INSTRUCTIONS FOR THE TASK ▸ Begin at the line below that has "matrix operations in" and stop after the line that has "emission commit some". Please restate only those lines, word for word.

[Saved entries]
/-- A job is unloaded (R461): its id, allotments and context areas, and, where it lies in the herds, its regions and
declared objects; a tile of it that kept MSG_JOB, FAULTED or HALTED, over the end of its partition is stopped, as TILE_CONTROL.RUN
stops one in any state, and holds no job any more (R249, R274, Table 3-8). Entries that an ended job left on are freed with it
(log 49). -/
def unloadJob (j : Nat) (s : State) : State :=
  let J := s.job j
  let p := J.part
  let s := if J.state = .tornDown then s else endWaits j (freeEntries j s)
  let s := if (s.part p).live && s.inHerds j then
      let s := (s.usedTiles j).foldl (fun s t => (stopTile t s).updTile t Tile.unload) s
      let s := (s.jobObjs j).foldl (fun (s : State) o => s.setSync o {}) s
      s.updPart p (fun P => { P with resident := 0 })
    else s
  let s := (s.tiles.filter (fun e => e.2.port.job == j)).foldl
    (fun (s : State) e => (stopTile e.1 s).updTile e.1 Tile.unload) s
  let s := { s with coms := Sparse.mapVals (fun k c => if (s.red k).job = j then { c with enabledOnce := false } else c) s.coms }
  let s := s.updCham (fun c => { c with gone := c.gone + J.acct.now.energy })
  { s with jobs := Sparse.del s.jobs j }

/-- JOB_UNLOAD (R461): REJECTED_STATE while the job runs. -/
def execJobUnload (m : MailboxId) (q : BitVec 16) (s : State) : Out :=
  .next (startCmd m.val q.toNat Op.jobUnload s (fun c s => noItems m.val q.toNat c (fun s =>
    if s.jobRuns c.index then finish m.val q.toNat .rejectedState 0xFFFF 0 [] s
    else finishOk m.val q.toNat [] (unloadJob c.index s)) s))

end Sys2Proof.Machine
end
...
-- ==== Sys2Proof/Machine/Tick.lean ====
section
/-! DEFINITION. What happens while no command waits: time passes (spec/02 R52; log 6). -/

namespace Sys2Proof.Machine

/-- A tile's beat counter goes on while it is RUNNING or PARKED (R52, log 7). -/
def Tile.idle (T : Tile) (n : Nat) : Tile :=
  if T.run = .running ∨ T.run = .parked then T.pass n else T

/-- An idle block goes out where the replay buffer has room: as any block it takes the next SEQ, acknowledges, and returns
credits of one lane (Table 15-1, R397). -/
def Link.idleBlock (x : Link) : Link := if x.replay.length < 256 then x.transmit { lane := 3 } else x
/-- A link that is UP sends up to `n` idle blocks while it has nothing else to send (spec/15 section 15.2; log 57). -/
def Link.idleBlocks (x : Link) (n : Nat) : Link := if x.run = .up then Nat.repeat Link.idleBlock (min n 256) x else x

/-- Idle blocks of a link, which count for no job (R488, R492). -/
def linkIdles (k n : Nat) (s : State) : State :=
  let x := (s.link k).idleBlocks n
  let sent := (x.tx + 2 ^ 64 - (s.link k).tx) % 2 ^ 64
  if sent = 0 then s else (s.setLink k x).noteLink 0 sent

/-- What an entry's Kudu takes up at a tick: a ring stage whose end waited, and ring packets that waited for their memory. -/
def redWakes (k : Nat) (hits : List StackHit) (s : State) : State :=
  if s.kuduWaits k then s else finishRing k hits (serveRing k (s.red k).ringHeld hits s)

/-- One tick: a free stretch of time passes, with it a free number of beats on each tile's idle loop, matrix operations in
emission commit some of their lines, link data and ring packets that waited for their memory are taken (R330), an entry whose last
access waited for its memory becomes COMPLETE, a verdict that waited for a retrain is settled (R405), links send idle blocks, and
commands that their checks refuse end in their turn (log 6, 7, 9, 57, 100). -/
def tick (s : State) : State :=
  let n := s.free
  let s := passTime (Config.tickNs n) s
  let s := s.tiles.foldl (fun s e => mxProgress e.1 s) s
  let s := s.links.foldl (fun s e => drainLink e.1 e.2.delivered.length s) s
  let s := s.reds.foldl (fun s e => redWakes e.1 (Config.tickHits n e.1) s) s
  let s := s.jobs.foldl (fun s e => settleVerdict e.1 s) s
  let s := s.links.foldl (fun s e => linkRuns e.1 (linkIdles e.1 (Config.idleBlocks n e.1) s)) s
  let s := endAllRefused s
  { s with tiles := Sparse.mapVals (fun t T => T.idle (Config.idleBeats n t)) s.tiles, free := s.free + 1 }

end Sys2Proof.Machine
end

RESULT ▸
/-- One tick: a free stretch of time passes, with it a free number of beats on each tile's idle loop, matrix operations in
emission commit some of their lines, link data and ring packets that waited for their memory are taken (R330), an entry whose last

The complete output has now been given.